You should fill in the function free_vars
that returns
the set of free variables in an Expr
.
fn freeVars(e: &Expr) -> HashSet<String>
You may need to write one or more helper functions
for free_vars
, that keep track of an environment.
Then free_vars
can be used when compiling Defn
to fetch the values from the surrounding environment,
and store them on the heap.
In the example of heap layout above, the free_vars
function should return the set hashset!{"x", "y"}
, and that
information can be used in conjunction with
env
to perform the necessary mov
instructions.
This means that the generated code for a Defn
will look much like it did in class but with
an extra step to move the stored variables
into their respective tuple slots.
Restoring Saved Variables
The description above outlines how to store the free variables of a function. They also need to be restored when the function is called, so that each time the function is called, they can be accessed.
In this assignment we'll treat the stored variables as if they were a special kind of local variable, and reallocate space for them on the stack at the beginning of each function body.
So each function body will have an additional part
of the prelude to restore
the variables onto the stack,
and their uses will be compiled just as local variables are.
This lets us re-use much of our infrastructure of stack
offsets and the environment.
The outline of work here is:
-
At the prelude of the function body, get a reference to the function closure's address from which the free variables' values can be obtained and restored,
-
Add instructions to the prelude of each function that restore the stored variables onto the stack, given this address
-
Assuming this stack layout, compile the function's body in an environment that will look up all variables, whether stored, arguments, or let-bound, in the correct location
The second and third points are straightforward applications of ideas we've seen already – copying appropriate values from the heap into the stack, and using the environment to make variable references look at the right locations on the stack.
The first point requires a little more design work.
If we try to fill in the body of temp_closure_1
above, we immediately run into the issue of where we
should find the stored values in memory.
We'd like some way to, say, move the address of the
function value into rax
so we could start copying
values onto the stack.
But how do we get access to the function value?

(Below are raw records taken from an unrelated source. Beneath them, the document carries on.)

-- ==== Sys2Proof/Machine/Commit.lean ====
section
/-! DEFINITION. Steps and memory: the hold window (R239), arrival at a waystation (R77), commits (R72 to R75, R92 to R95, R98, R222 to
R224, R299, R311 to R318), their visibility (R57, R62, R74), local closes (R69, R70, R118, R119), and step overruns (R64, R78). -/

namespace Sys2Proof.Machine

/-! ## From the core to the waystation (R77, R239) -/

/-- Sets the stage of one write. -/
def setStage (s : State) (lid id : Nat) (f : Stage → Option Stage) : State :=
  s.modLaunch lid (fun l =>
    { l with gw := l.gw.map (fun w => if w.id = id then { w with stage := (f w.stage).getD w.stage } else w) })

/-- WRITE_HOLD_EXPIRY (R239): a held write leaves its core, or a crossing reaches the horizon, all those of one PASS together (R370). -/
def execWriteHoldExpiry (h : Held) (s : State) : Out :=
  match h with
  | .write lid id =>
    (match (s.launch? lid).bind (fun l => l.gw.find? (fun w => w.id == id)) with
    | none => .next s
    | some w =>
      .next (setStage s lid id (fun st =>
        match st with
        | .held c => if c + Config.hold ≤ s.cycle (coreDie w.core) then some .flight else none
        | _ => none)))
  | .crossing gid =>
    (match s.group? gid with
    | none => .next s
    | some g =>
      match g.heldX with
      | [] => .next s
      | (k, c) :: rest =>
        if c + Config.hold ≤ s.cycle (coreDie (s.blockOf g).core) then
          let more := rest.takeWhile (fun x => x.2 == c)
          .next (s.setGroup gid { g with heldX := rest.drop more.length, reported := (more.getLast?.getD (k, c)).1 + 1 })
        else .next s)

/-- WRITE_ARRIVAL (R77). -/
def execWriteArrival (launch id : Nat) (s : State) : Out :=
  .next (setStage s launch id (fun st => match st with | .flight => some .parked | _ => none))

/-! ## Memory written by commits (R81) -/

/-- The words that `n` bytes at a key touch. -/
def wordsAt (key n : Nat) : List Nat := (List.range ((key % 4 + n + 3) / 4)).map (fun i => key / 4 * 4 + 4 * i)

/-- Keeps a word whole, as commit `j` of a launch finds it, for reads of earlier steps (R81, R100). -/
def keepWord (lid j : Nat) (s : State) (w : Nat) : State :=
  s.modLaunch lid (fun l => { l with undo := (List.range 4).map (fun i => (j, w + i, rd8 s.mem (w + i))) ++ l.undo })

/-- Writes a list of bytes at a commit. -/
def putLU (s : State) (lid j key : Nat) (bs : List Byte) : State :=
  let s1 := (wordsAt key bs.length).foldl (keepWord lid j) s
  { s1 with mem := wrL s1.mem key bs }

/-- Writes `n` bytes of a number at a commit. -/
def putU (s : State) (lid j key n x : Nat) : State := putLU s lid j key (leBytes n x)

/-- The panel's own accesses to `n` bytes for a launch walk its tables, which sets A bits (R200). -/
def panelWalk (s : State) (l : Launch) (va : Word) (n : Nat) : State :=
  match s.part? l.part with
  | none => s
  | some P => s.walked P (some l.guest) va n
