/-- R96, R114, R117, R123 to R126, R128, R130, R132, R136, R313, R318 and R323: ASYNC_COMPLETE, LANDING_ARRIVAL and FERRY_SEND. -/
def Obligations.OperationsComplete : Prop :=
  (∀ (s : State) (o : Nat) (op : AsyncOp) (r : Ran), tfind s.ops o = some op → mayRun s o op = true →
    (∀ dir rule kind, op.kind = .cpy dir rule kind → dirIsFerry dir = false →
      let rows := copyMoves (shapeOf op.pb) (dirSrc dir) (dirDst dir)
      r = runRows op rule kind false rows ⟨s, [], 0, none⟩ → (r.halt = none ∨ ∃ t, r.halt = some (.stop t)) →
      exec (.asyncComplete o) s = .next (endRows r o op (dirDstGlob dir) (rows.map List.length).sum)) ∧
    (∀ side rule kind, op.kind = .gth side rule kind →
      let rows := gatherMoves op side (gshapeOf op.pb)
      r = runRows op rule kind false rows ⟨s, [], 0, none⟩ → (r.halt = none ∨ ∃ t, r.halt = some (.stop t)) →
      exec (.asyncComplete o) s = .next (endRows r o op false (rows.map List.length).sum)) ∧
    (∀ side rule, op.kind = .sct side rule →
      let rows := scatterMoves op side (gshapeOf op.pb)
      r = runRows op rule .now false rows ⟨s, [], 0, none⟩ → (r.halt = none ∨ ∃ t, r.halt = some (.stop t)) →
      exec (.asyncComplete o) s = .next (endRows r o op (side == .g) (rows.map List.length).sum)) ∧
    (∀ glob, op.kind = .cpyw glob →
      r = runRows op .lo .now true (copyMoves (shapeOf op.pb) (if glob then globAt else .loc) .weight) ⟨s, [], 0, none⟩ →
      (r.halt = none ∨ ∃ t, r.halt = some (.stop t)) →
      (∀ e ∈ s.ops, e.2.gid = op.gid → isCpyw e.2.kind = true → op.seq ≤ e.2.seq) →
      exec (.asyncComplete o) s = .next (endRows { r with
        s := { r.s with
          mem := r.ws.foldl (fun m w => wrN m w.key 4 w.val.toNat) r.s.mem
          poison := r.s.poison.filter (fun k => !r.ws.any (fun w => w.key == k)) }
        ws := [] } o op false 0)) ∧
    (∀ dir rule kind g l, op.kind = .cpy dir rule kind → dirIsFerry dir = true → s.group? op.gid = some g → g.launch = some l →
      let q := shapeOf op.pb
      (∀ k < q.rows, firstPoison op.bad (q.src + k * q.sstride) q.rowBytes = none) →
      exec (.asyncComplete o) s = .next (completeOp ({ s with fresh := s.fresh + q.rows }.modLaunch l (fun x =>
        { x with ferry := x.ferry ++ (List.range q.rows).map (fun k =>
          ({ id := s.fresh + k, link := q.dst / 2 ^ 48, off := q.dst % 2 ^ 48 + k * q.dstride, step := op.gstep,
             data := rdL op.snap (q.src + k * q.sstride) q.rowBytes, grp := op.gid, seq := op.seq } : Ferry)) })) o op.blk [])) ∧
    (∀ demote g l, op.kind = .move demote → s.group? op.gid = some g → g.launch = some l →
      exec (.asyncComplete o) s = .next (completeOp (s.modLaunch l (fun x => { x with moves := x.moves ++
        [{ op := o, grp := op.gid, step := op.gstep, wid := op.wid, seq := op.seq, core := op.core, sys := op.sys,
           dir := BitVec.ofNat 64 (fieldN op.pb 0 8), dest := BitVec.ofNat 64 (fieldN op.pb 8 8), demote := demote,
           phase := .issued, tier := 0, due := none, whole := false, redo := [] }] })) o op.blk [])) ∧
    (∀ b w, op.kind = .land → s.block? op.blk = some b → b.windows.find? (fun w => w.op == o) = some w →
      exec (.asyncComplete o) s = .next (takeArrival s op.blk w)) ∧
    (∀ rule bs t, op.kind = .btst rule → readWords s op .now 8 (BitVec.ofNat 64 (tshapeOf op.pb).view) = (.ok bs, t) →
      viewOk bs none = true → (viewOf bs).rowBytes = (tshapeOf op.pb).rowBytes →
      let rows := btstRows op rule (tshapeOf op.pb) (viewOf bs)
      rows.2 = none → ∀ g l, t.group? op.gid = some g → g.launch = some l →
      exec (.asyncComplete o) s = .next (completeOp (t.modLaunch l (fun x => { x with btst := x.btst ++ rows.1 })) o op.blk [])) ∧
    (∀ dir rule kind recv, op.kind = .cpym dir rule kind recv → op.args = [1, 0, 0, 0] → (op.prog = 0 ∨ ∀ x ∈ recv, x ∈ op.accepted) →
      exec (.asyncComplete o) s = .next (completeOp s o op.blk []))) ∧
  (∀ (s : State) (o blk : Nat) (b : Block) (ws : List Write), s.block? blk = some b →
    let t := completeOp s o blk ws
    tfind t.ops o = none ∧ (∀ q, q ≠ o → tfind t.ops q = tfind s.ops q) ∧ t.mem = s.mem ∧ t.groups = s.groups ∧ t.launches = s.launches ∧
    ∃ c, t.block? blk = some c ∧ c.mem = b.mem ∧
      c.entries = b.entries.map (fun e => if e.op = o then { e with ret := some (retireStep b e) } else e) ∧
      c.pend = b.pend ++ ws.map (fun w =>
        { w := w, by_ := [o], ofOp := true, step := ((b.entries.find? (fun e => e.op == o)).map (retireStep b)).getD b.closed })) ∧
  (∀ (b : Block) (e : Entry), max e.step b.closed ≤ retireStep b e ∧
    (∀ f ∈ mustFollow b e.op, ∀ k, f.ret = some k → k ≤ retireStep b e) ∧
    (mustFollow b e.op = [] → retireStep b e = max e.step b.closed)) ∧
  (∀ (r : Ran) (o n : Nat) (op : AsyncOp) (g : Group) (l : Nat), r.halt = none → r.s.group? op.gid = some g → g.launch = some l →
    let s : State := { r.s with free := r.s.free + n + 1 }
    let now := s.cycle (coreDie op.core)
    endRows r o op false n = completeOp s o op.blk r.ws ∧
    endRows r o op true n = completeOp ({ s with fresh := s.fresh + r.ws.length }.modLaunch l (fun x =>
      { x with gw := x.gw ++ r.ws.zipIdx.map (fun (e : Write × Nat) =>
          ({ id := s.fresh + e.2, w := e.1, step := op.gstep, core := op.core, cycle := now, stage := .held now } : GWrite)) })) o op.blk []) ∧
  (∀ (s : State) (o : Nat) (op : AsyncOp) (q : LateBlock), tfind s.ops o = some op → op.late = some q → op.st = .running →
    op.deps = [] → ofQueue op.kind = false → exec (.asyncComplete o) s = .next (latch s o op q)) ∧
  (∀ (s t : State) (o recv : Nat) (op : AsyncOp) (dir : Dir) (rule : WRule) (kind : Kind) (rs : List Nat), tfind s.ops o = some op →
    mayRun s o op = true → op.kind = .cpym dir rule kind rs → recv ∈ rs → recv ∉ op.accepted → op.args ≠ [] → op.prog ≠ 0 →
    arrive s (coreKey (coreDie op.core) recv) (arrivalOf s op rule) = some t →
    exec (.landingArrival o recv) s = .next (({ t with ops := tmod t.ops o (fun o => { o with accepted := o.accepted ++ [recv] }) }
      : State).modGroup op.gid (noteSent op recv))) ∧
  (∀ (s : State) (k : Nat) (a : Arrival), (∀ e ∈ s.blocksOn k, ∀ w ∈ e.2.windows, w.win = a.win → w.filled ≠ none) →
    (((s.core k).landing.map (fun b => b.data.length)).sum + a.data.length ≤ Config.landingBytes →
      arrive s k a = some (s.modCore k (fun c => { c with landing := c.landing ++ [a] }))) ∧
    (Config.landingBytes < ((s.core k).landing.map (fun b => b.data.length)).sum + a.data.length → arrive s k a = none)) ∧
  (∀ (s : State) (k bid : Nat) (b : Block) (w : Window) (a : Arrival), s.blocksOn k = [(bid, b)] → s.block? bid = some b →
    b.windows.find? (fun w => w.win == a.win && w.filled.isNone) = some w → inOrder b w.op = true →
    (∀ x ∈ (s.core k).landing, x.win ≠ a.win) → arrive s k a = some (fillWindow s bid w a)) ∧
  (∀ (s : State) (lid id : Nat) (l : Launch) (f : Ferry), s.launch? lid = some l → l.ferry.find? (fun f => f.id == id) = some f →
    f.step < l.c → exec (.ferrySend lid id) s = .next
      { s.modLaunch lid (fun x => { x with ferry := x.ferry.filter (fun q => q.id != id) }) with sent := s.sent ++ [⟨f.link, f.off, f.data⟩] })

/-- R169 to R172, R183, R189, R192 and R194: MATRIX_KSTEP and the integer accumulators. -/
def Obligations.MatrixSteps : Prop :=
  (∀ (s : State) (core o : Nat) (op : AsyncOp) (g : Group), frontOf s [] (s.core core).queue = some (o, op) →
    s.group? op.gid = some g → queueReady s o op = true →
    let t := s.modCore core (fun c => { c with stalled := none })
    let done (u : State) : Prop := exec (.matrixKstep core) s = .next (patchShadows u op)
    (∀ flt tile, op.kind = .mzero flt tile → done (leaveQueue (clearTile t op g flt tile) o op [])) ∧
    (∀ flt tile, op.kind = .mlda flt tile → done (loadStep t o op g flt tile)) ∧
    (∀ clr flt rnd tile, op.kind = .mdrn clr flt rnd tile → done (drainStep t o op g clr flt rnd tile)) ∧
    (∀ tab, op.kind = .ctld tab → done (tableStep t o op tab)) ∧
    (∀ kind tile q, (op.kind = .mma kind tile ∨ ∃ qs, op.kind = .mmq kind tile qs) → op.late = some q →
      done (latchBlock t o op g tile q)) ∧
    (∀ kind tile, (op.kind = .mma kind tile ∨ ∃ qs, op.kind = .mmq kind tile qs) → op.late = none → op.prog < kOf op →
      draining t (t.core op.core).queue = none →
      let fetched := fetchSlices kind (fblockOf op.pb) (kOf op) op.prog (partsOf op) t op
      (∀ xs u op1 v, fetched = (.ok xs, u, op1) → applyKstep u o op1 g tile xs = (.none, v) → done v) ∧
      (∀ xs u op1, fetched = (.ok xs, u, op1) → (applyKstep u o op1 g tile xs).1 = .full → (fblockOf op.pb).trap = true →
        done (stopMatrix (putOp u o op1) o op1 tile 0x30 0 0 0)) ∧
      (∀ cause addr sub opnd u op1, fetched = (.error (.stop cause addr sub, opnd), u, op1) →
        done (stopMatrix u o op1 tile cause addr opnd sub)))) ∧
  (∀ (u : State) (o : Nat) (op : AsyncOp) (g : Group) (tile : Nat) (xs : List (Part4 × Slice)), (fblockOf op.pb).float = false →
    let c := u.core op.core
    let ts := intTerms (op.tables.getD c.ctab) (fblockOf op.pb) xs
    (freeEntries c < newEntries c (planeOf g tile) ts → applyKstep u o op g tile xs = (.full, u)) ∧
    (newEntries c (planeOf g tile) ts ≤ freeEntries c →
      let r := ts.foldl (addTerm (planeOf g tile)) (c, false)
      let v := { u with free := u.free + 4096 }.setCore op.core r.1
      applyKstep u o op g tile xs = (.none, advance (if r.2 then setWov v op.gid [tile] true else v) o op (kOf op) []))) ∧
  (∀ (x : BitVec 20) (p : Int), -2 ^ 20 ≤ p → p ≤ 2 ^ 20 →
    x.toInt + p = (carry x p).1.toInt + 2 ^ 20 * (carry x p).2 ∧ ((carry x p).2 = -1 ∨ (carry x p).2 = 0 ∨ (carry x p).2 = 1)) ∧
  (∀ (c : Core) (flag : Bool) (plane : Nat) (t : Term), -2 ^ 20 ≤ t.p → t.p ≤ 2 ^ 20 → t.row < 32 → t.col < 32 →
    let r := addTerm plane (c, flag) t
    let total (k : Core) : Int := (getCell k plane t.row t.col).toInt + 2 ^ 20 * (highOf k plane t.row t.col).getD 0
    let h : Int := (highOf c plane t.row t.col).getD 0 + (carry (getCell c plane t.row t.col) t.p).2
    ((carry (getCell c plane t.row t.col) t.p).2 = 0 ∨ (-2048 ≤ h ∧ h ≤ 2047) → total r.1 = total c + t.p ∧ r.2 = flag) ∧
    ((carry (getCell c plane t.row t.col) t.p).2 ≠ 0 → (h < -2048 ∨ 2047 < h) → r.2 = true) ∧
    (∀ q row col, row < 32 → col < 32 → ¬ (q = plane ∧ row = t.row ∧ col = t.col) →
      getCell r.1 q row col = getCell c q row col ∧ highOf r.1 q row col = highOf c q row col)) ∧
  (∀ (s : State) (o : Nat) (op : AsyncOp) (total : Nat) (ws : List Write),
    (op.prog + 1 < total → advance s o op total ws = { s with ops := tset s.ops o { op with prog := op.prog + 1 } }) ∧
    (total ≤ op.prog + 1 → advance s o op total ws = leaveQueue s o op ws))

To solve this, we are going to augment the calling convention in Fer-de-lance to pass along the closure-pointer as the zero-th parameter when calling a function.
So, for example, in call like:
(f 4 5)
We would generate code for the caller like:
mov rax, [rbp-16] ;; (wherever 'f' is stored)
<code to check that rax is tagged 101, and has arity 2>
push 10 ;; 2nd param = 5
push 8 ;; 1st param = 4
mov rax, [rbp-16] ;;
push rax ;; 0th param = closure
sub rax, 5 ;; remove tag
mov rax, [rax] ;; load code-pointer from closure
call rax ;; call the function
Now the function's closure is available on the stack, accessible just as the 0th argument so we can use that in the prelude for restoration.
Recommended TODO List
-
Move over code from past assignment and/or lecture code to get the basics going. There is intentionally less support code this time to put less structure on how errors are reported, etc. Feel free to start with code copied from past labs. Note that the initial state of the tests will not run even simple programs until you get things started.
-
Implement the compilation of
Defn
andCall
, ignoring free variables. You'll deal with storing and checking the arity and code pointer, and generating and jumping over the instructions for a function. Test as you go. -
Implement
free_vars
, testing as you go. -
Implement storing and restoring of variables in the compilation of
Defn
(both in the function prelude and the place where the closure is created). -
Figure out how to extend your implementation to support recursive functions; it should be a straightforward extension if you play your cards correctly in the implementation of
Defn
(what should you "bind" the name of the function to, in the body of the function?)